Look through the data below for the line with "def leNat : List Byte → Nat" and the line with "(R100, R101). -/", then output those two and all lines in between, exactly as written.

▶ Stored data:
◇ ◇ ◇ ◇ ◇

-- ==== Sys2Proof/Machine/Ops.lean ====
section
/-! DEFINITION. The shared operations: memory and buffers, register access, byte order, the result of a command, the
failure entry (R246) and the return from it (R232), the cursor primitives (R121, R122), the host's accesses (R37). -/

namespace Sys2Proof.Machine

/-! ### Memory -/

/-- The byte listed at an address. -/
def lookupCells : List Host.Cell → Nat → Option Byte
  | [], _ => none
  | (k, v) :: rest, a => if a = k then some v else lookupCells rest a

/-- List a byte at an address, in place of the one listed there if there is one. -/
def insertCells : List Host.Cell → Nat → Byte → List Host.Cell
  | [], a, v => [(a, v)]
  | (k, w) :: rest, a, v =>
    if a < k then (a, v) :: (k, w) :: rest
    else if a = k then (a, v) :: rest
    else (k, w) :: insertCells rest a v

/-- The memory that lists nothing. -/
def Memory.empty : Memory := { cells := [] }

/-- The byte at an address, `none` where nothing wrote one. -/
def Memory.get? (m : Memory) (a : Nat) : Option Byte := lookupCells m.cells a

/-- Write one byte. -/
def Memory.write (m : Memory) (a : Nat) (v : Byte) : Memory := { cells := insertCells m.cells a v }

/-- Write a sequence of bytes from an address up (R9 `MemWrite`). -/
def Memory.writeBytes (m : Memory) (a : Nat) : List Byte → Memory
  | [] => m
  | v :: vs => (m.write a v).writeBytes (a + 1) vs

/-- Forget the bytes at and beyond an address. -/
def Memory.below (m : Memory) (n : Nat) : Memory := { cells := m.cells.filter fun c => decide (c.1 < n) }

/-! ### Buffers -/

/-- The number under which a space's free values are taken. -/
def Space.code : Space → Nat
  | .src => 0
  | .cbuf => 1
  | .zbuf => 2
  | .pix => 3

/-- Read one byte: what the latest write put there (R71), a free value where nothing wrote (R38, R40, log entry 5). -/
def Buffer.byte (sp : Space) (b : Buffer) (a : Nat) : Byte :=
  (b.mem.get? a).getD (Config.unspecifiedByte sp.code b.gen a)

/-- Read `n` bytes, lowest address first (R9 `MemRead`). -/
def Buffer.bytes (sp : Space) (b : Buffer) (a : Nat) : Nat → List Byte
  | 0 => []
  | n + 1 => b.byte sp a :: b.bytes sp (a + 1) n

/-- Write one byte. -/
def Buffer.write (b : Buffer) (a : Nat) (v : Byte) : Buffer := { b with mem := b.mem.write a v }

/-- Write a sequence of bytes (R9 `MemWrite`). -/
def Buffer.writeBytes (b : Buffer) (a : Nat) (vs : List Byte) : Buffer := { b with mem := b.mem.writeBytes a vs }

/-- The contents become unspecified, the length stays (R246, log entry 6). -/
def Buffer.forget (b : Buffer) : Buffer := { mem := Memory.empty, len := b.len, gen := b.gen + 1 }

/-- The length becomes 0, so every byte lies beyond it and is unspecified (R40, log entry 7). -/
def Buffer.emptied (b : Buffer) : Buffer := { mem := Memory.empty, len := 0, gen := b.gen + 1 }

/-- Write the length register, the contents as they are. -/
def Buffer.setLen (b : Buffer) (n : Nat) : Buffer := { b with len := BitVec.ofNat 64 n }

/-- The host writes a length register: where it falls, the bytes beyond it become unspecified (R40, log entry 7). -/
def Buffer.hostSetLen (b : Buffer) (n : Nat) : Buffer :=
  if n < b.len.toNat then { mem := b.mem.below n, len := BitVec.ofNat 64 n, gen := b.gen + 1 } else b.setLen n

/-- The buffer that holds exactly a byte sequence from address 0. -/
def Buffer.holding (b : Buffer) (vs : List Byte) : Buffer :=
  (b.emptied.writeBytes 0 vs).setLen vs.length

/-! ### State updates, one per register group -/

def State.setCursor (s : State) (x : Cursor) : State := { s with cursor := x }
def State.setSrc (s : State) (x : Buffer) : State := { s with src := x }
def State.setCbuf (s : State) (x : Buffer) : State := { s with cbuf := x }
def State.setZbuf (s : State) (x : Buffer) : State := { s with zbuf := x }
def State.setPix (s : State) (x : Buffer) : State := { s with pix := x }
def State.setBmpFile (s : State) (x : BmpFile) : State := { s with bmpFile := x }
def State.setBmpInfo (s : State) (x : BmpInfo) : State := { s with bmpInfo := x }
def State.setBmpColour (s : State) (x : BmpColour) : State := { s with bmpColour := x }
def State.setChunk (s : State) (x : Chunk) : State := { s with chunk := x }
def State.setIhdr (s : State) (x : Ihdr) : State := { s with ihdr := x }
def State.setDefilter (s : State) (x : Defilter) : State := { s with defilter := x }
def State.setCfgFlip (s : State) (x : Bit) : State := { s with cfgFlip := x }
def State.setStatus (s : State) (x : Status) : State := { s with status := x }
def State.setOut (s : State) (x : Output) : State := { s with out := x }
def State.setInputs (s : State) (x : List HostInput) : State := { s with inputs := x }

/-- Write POS (R9: `pc <- t`). -/
def State.setPos (s : State) (n : Nat) : State := s.setCursor { s.cursor with pos := BitVec.ofNat 64 n }

/-- Write VAL with a zero-extended value (R21). -/
def State.setVal (s : State) (n : Nat) : State := s.setCursor { s.cursor with val := BitVec.ofNat 32 n }

/-- The buffer of a space. -/
def State.buf (s : State) : Space → Buffer
  | .src => s.src
  | .cbuf => s.cbuf
  | .zbuf => s.zbuf
  | .pix => s.pix

/-- Read one byte of a space. -/
def State.byte (s : State) (sp : Space) (a : Nat) : Byte := (s.buf sp).byte sp a

/-- Read a register as an unsigned number (R9 `x[NAME]`, R20). -/
def State.reg (s : State) : Reg → Nat
  | .cfgFlip => s.cfgFlip.toNat
  | .pos => s.cursor.pos.toNat
  | .val => s.cursor.val.toNat
  | .srcLen => s.src.len.toNat
  | .srcValid => s.cursor.srcValid.toNat
  | .clen => s.cbuf.len.toNat
  | .zlen => s.zbuf.len.toNat
  | .pixLen => s.pix.len.toNat
  | .bfType => s.bmpFile.bfType.toNat
  | .bfSize => s.bmpFile.bfSize.toNat
  | .bfRes1 => s.bmpFile.bfRes1.toNat
  | .bfRes2 => s.bmpFile.bfRes2.toNat
  | .bfOffbits => s.bmpFile.bfOffbits.toNat
  | .declOff => s.bmpFile.declOff.toNat
  | .biSize => s.bmpInfo.biSize.toNat
  | .biWidth => s.bmpInfo.biWidth.toNat
  | .biHeight => s.bmpInfo.biHeight.toNat
  | .biPlanes => s.bmpInfo.biPlanes.toNat
  | .biBitcount => s.bmpInfo.biBitcount.toNat
  | .biCompression => s.bmpInfo.biCompression.toNat
  | .biSizeimage => s.bmpInfo.biSizeimage.toNat
  | .biXppm => s.bmpInfo.biXppm.toNat
  | .biYppm => s.bmpInfo.biYppm.toNat
  | .biClrused => s.bmpInfo.biClrused.toNat
  | .biClrimportant => s.bmpInfo.biClrimportant.toNat
  | .bcRmask => s.bmpColour.bcRmask.toNat
  | .bcGmask => s.bmpColour.bcGmask.toNat
  | .bcBmask => s.bmpColour.bcBmask.toNat
  | .bcAmask => s.bmpColour.bcAmask.toNat
  | .bcCstype => s.bmpColour.bcCstype.toNat
  | .chLen => s.chunk.chLen.toNat
  | .chTag => s.chunk.chTag.toNat
  | .chCrc => s.chunk.chCrc.toNat
  | .ihdrSeen => s.chunk.ihdrSeen.toNat
  | .ihWidth => s.ihdr.ihWidth.toNat
  | .ihHeight => s.ihdr.ihHeight.toNat
  | .ihDepth => s.ihdr.ihDepth.toNat
  | .ihCtype => s.ihdr.ihCtype.toNat
  | .ihComp => s.ihdr.ihComp.toNat
  | .ihFilter => s.ihdr.ihFilter.toNat
  | .ihInterlace => s.ihdr.ihInterlace.toNat
  | .dfW => s.defilter.dfW.toNat
  | .dfH => s.defilter.dfH.toNat
  | .dfY => s.defilter.dfY.toNat
  | .dfFt => s.defilter.dfFt.toNat
  | .stState => s.status.stState.toNat
  | .stDone => s.status.stDone.toNat
  | .stErr => s.status.stErr.toNat
  | .stErrinfo => s.status.stErrinfo.toNat
  | .stWarnTopdown => s.status.stWarnTopdown.toNat
  | .outW => s.out.outW.toNat
  | .outH => s.out.outH.toNat

/-- The width of a register in bits (R20 to R36). -/
def Reg.width : Reg → Nat
  | .cfgFlip | .srcValid | .ihdrSeen | .stState | .stDone | .stWarnTopdown => 1
  | .stErr => 3
  | .ihDepth | .ihCtype | .ihComp | .ihFilter | .ihInterlace | .dfFt => 8
  | .bfType | .bfRes1 | .bfRes2 | .biPlanes | .biBitcount => 16
  | .pos | .srcLen | .clen | .zlen | .pixLen | .stErrinfo => 64
  | .val | .bfSize | .bfOffbits | .declOff | .biSize | .biWidth | .biHeight | .biCompression | .biSizeimage
  | .biXppm | .biYppm | .biClrused | .biClrimportant | .bcRmask | .bcGmask | .bcBmask | .bcAmask | .bcCstype
  | .chLen | .chTag | .chCrc | .ihWidth | .ihHeight | .dfW | .dfH | .dfY | .outW | .outH => 32

/-! ### Byte order -/

/-- `le(bytes)`: the first byte least significant (R9, R61). -/
def leNat : List Byte → Nat
  | [] => 0
  | b :: bs => b.toNat + 256 * leNat bs

/-- `be(bytes)`: the first byte most significant (R9, R60). -/
def beNat (bs : List Byte) : Nat := leNat bs.reverse

/-- The little-endian field of `n` bytes at offset `off` of a header (R102 to R104). -/
def leField (bs : List Byte) (off n : Nat) : Nat := leNat ((bs.drop off).take n)

/-- The big-endian field of `n` bytes at offset `off` of a header (R100, R101). -/
def beField (bs : List Byte) (off n : Nat) : Nat := beNat ((bs.drop off).take n)

/-! ### The result of a command -/

/-- How the pseudocode of a command, or a part of it, ends: with a value and the state it leaves, or at a `raise K(info)`
with the state the statements before it left (R240). -/
inductive Res (α : Type) where
  | ok (value : α) (state : State)
  | raised (kind : ErrKind) (info : Nat) (state : State)
  deriving DecidableEq, Repr

/-- Go on with the next statements; a `raise` ends the command (R9). -/
def Res.andThen {α β : Type} (r : Res α) (f : α → State → Res β) : Res β :=
  match r with
  | .ok v s => f v s
  | .raised k info s => .raised k info s

/-! ### The failure entry and the return from it -/

/-- `raise K(info)`, the failure entry (R246): the status record, PIX empty, the contents of CBUF and ZBUF unspecified
with CLEN and ZLEN kept (log entry 6). Everything else stays. -/
def takeFailure (k : ErrKind) (info : Nat) (s : State) : State :=
  (((s.setStatus (s.status.failed k info)).setPix s.pix.emptied).setCbuf s.cbuf.forget).setZbuf s.zbuf.forget

/-- The return (R232, R249): the status record cleared, the three buffers empty. Nothing is restored. -/
def clearFailure (s : State) : State :=
  (((s.setStatus s.status.cleared).setPix s.pix.emptied).setCbuf s.cbuf.emptied).setZbuf s.zbuf.emptied

/-- The state a finished command leaves. -/
def Res.finish : Res Unit → State
  | .ok _ s => s
  | .raised k info s => takeFailure k info s

/-- Run a command other than CLR: while FAULTED it changes nothing (R248, log entry 3), else its pseudocode runs to its
end or to a failure. -/
def command (body : State → Res Unit) (s : State) : Host.Outcome State Fault Refusal :=
  .next (if s.faulted then s else (body s).finish)

/-! ### The cursor primitives -/

/-- `CurRead(n)` (R121): the validity check, then the length check, then the bytes; a failing read moves nothing. -/
def curRead (n : Nat) (s : State) : Res (List Byte) :=
  if s.cursor.srcValid = 0 then .raised .unreadableSource 0 s
  else if s.src.len.toNat - s.cursor.pos.toNat < n then .raised .truncatedStream s.cursor.pos.toNat s
  else .ok (s.src.bytes .src s.cursor.pos.toNat n) (s.setPos (s.cursor.pos.toNat + n))

/-- `CurSkip(n)` (R122): `CurRead(n)` with the result thrown away. -/
def curSkip (n : Nat) (s : State) : Res Unit :=
  (curRead n s).andThen fun _ s => .ok () s

/-! ### The host's accesses -/

/-- The host writes one byte (R37): only SRC and ZBUF, only below the capacity (log entries 14, 15). -/
def hostWriteByte (sp : Space) (a : Nat) (v : Byte) (s : State) : Host.Outcome State Fault Refusal :=
  match sp with
  | .src => if a < s.params.srcCap then .next (s.setSrc (s.src.write a v)) else .fault (.noSuchAddress .src a)
  | .zbuf => if a < s.params.zbufCap then .next (s.setZbuf (s.zbuf.write a v)) else .fault (.noSuchAddress .zbuf a)
  | .cbuf => .refused (.bufferNotHostWritable .cbuf)
  | .pix => .refused (.bufferNotHostWritable .pix)

/-- The registers the host may write (R37). -/
def Reg.hostWritable : Reg → Bool
  | .srcLen | .srcValid | .zlen | .dfW | .dfH => true
  | _ => false

/-- A host write to a writable register, of a value that fits it. A length above its capacity has no effect (R37). -/
def hostSetReg (r : Reg) (v : Nat) (s : State) : State :=
  match r with
  | .srcLen => if v ≤ s.params.srcCap then s.setSrc (s.src.hostSetLen v) else s
  | .srcValid => s.setCursor { s.cursor with srcValid := BitVec.ofNat 1 v }
  | .zlen => if v ≤ s.params.zbufCap then s.setZbuf (s.zbuf.hostSetLen v) else s
  | .dfW => s.setDefilter { s.defilter with dfW := BitVec.ofNat 32 v }
  | .dfH => s.setDefilter { s.defilter with dfH := BitVec.ofNat 32 v }
  | _ => s

/-- The host writes a register (R37, U22; log entry 15). -/
def hostWriteReg (r : Reg) (v : Nat) (s : State) : Host.Outcome State Fault Refusal :=
  if r.hostWritable = false then .refused (.notHostWritable r)
  else if 2 ^ r.width ≤ v then .refused (.valueTooWide r)
  else .next (hostSetReg r v s)

/-- What a host read of a buffer byte gives (R37, R40): the byte, or a refusal where it is unspecified (log entry 16). -/
def hostByte (sp : Space) (a : Nat) (s : State) : Except Refusal Byte :=
  if a < (s.buf sp).len.toNat then
    match (s.buf sp).mem.get? a with
    | some v => .ok v
    | none => .error (.unspecifiedByte sp a)
  else .error (.unspecifiedByte sp a)

/-- The host reads a buffer byte: no side effect (R66). -/
def hostReadByte (sp : Space) (a : Nat) (s : State) : Host.Outcome State Fault Refusal :=
  match hostByte sp a s with
  | .ok _ => .next s
  | .error r => .refused r

/-- The reset event (R270, R271): every register at its reset value, every buffer empty with unspecified contents. The
parameters and the host's further actions stay (log entry 17). -/
def hostReset (s : State) : State :=
  { State.reset with
    params := s.params
    inputs := s.inputs
    src := Buffer.fresh (s.src.gen + 1)
    cbuf := Buffer.fresh (s.cbuf.gen + 1)
    zbuf := Buffer.fresh (s.zbuf.gen + 1)
    pix := Buffer.fresh (s.pix.gen + 1) }

end Sys2Proof.Machine
end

◇ ◇ ◇ ◇ ◇

▶ Response area:
def leNat : List Byte → Nat
  | [] => 0
  | b :: bs => b.toNat + 256 * leNat bs

/-- `be(bytes)`: the first byte most significant (R9, R60). -/
def beNat (bs : List Byte) : Nat := leNat bs.reverse

/-- The little-endian field of `n` bytes at offset `off` of a header (R102 to R104). -/
def leField (bs : List Byte) (off n : Nat) : Nat := leNat ((bs.drop off).take n)

/-- The big-endian field of `n` bytes at offset `off` of a header (R100, R101). -/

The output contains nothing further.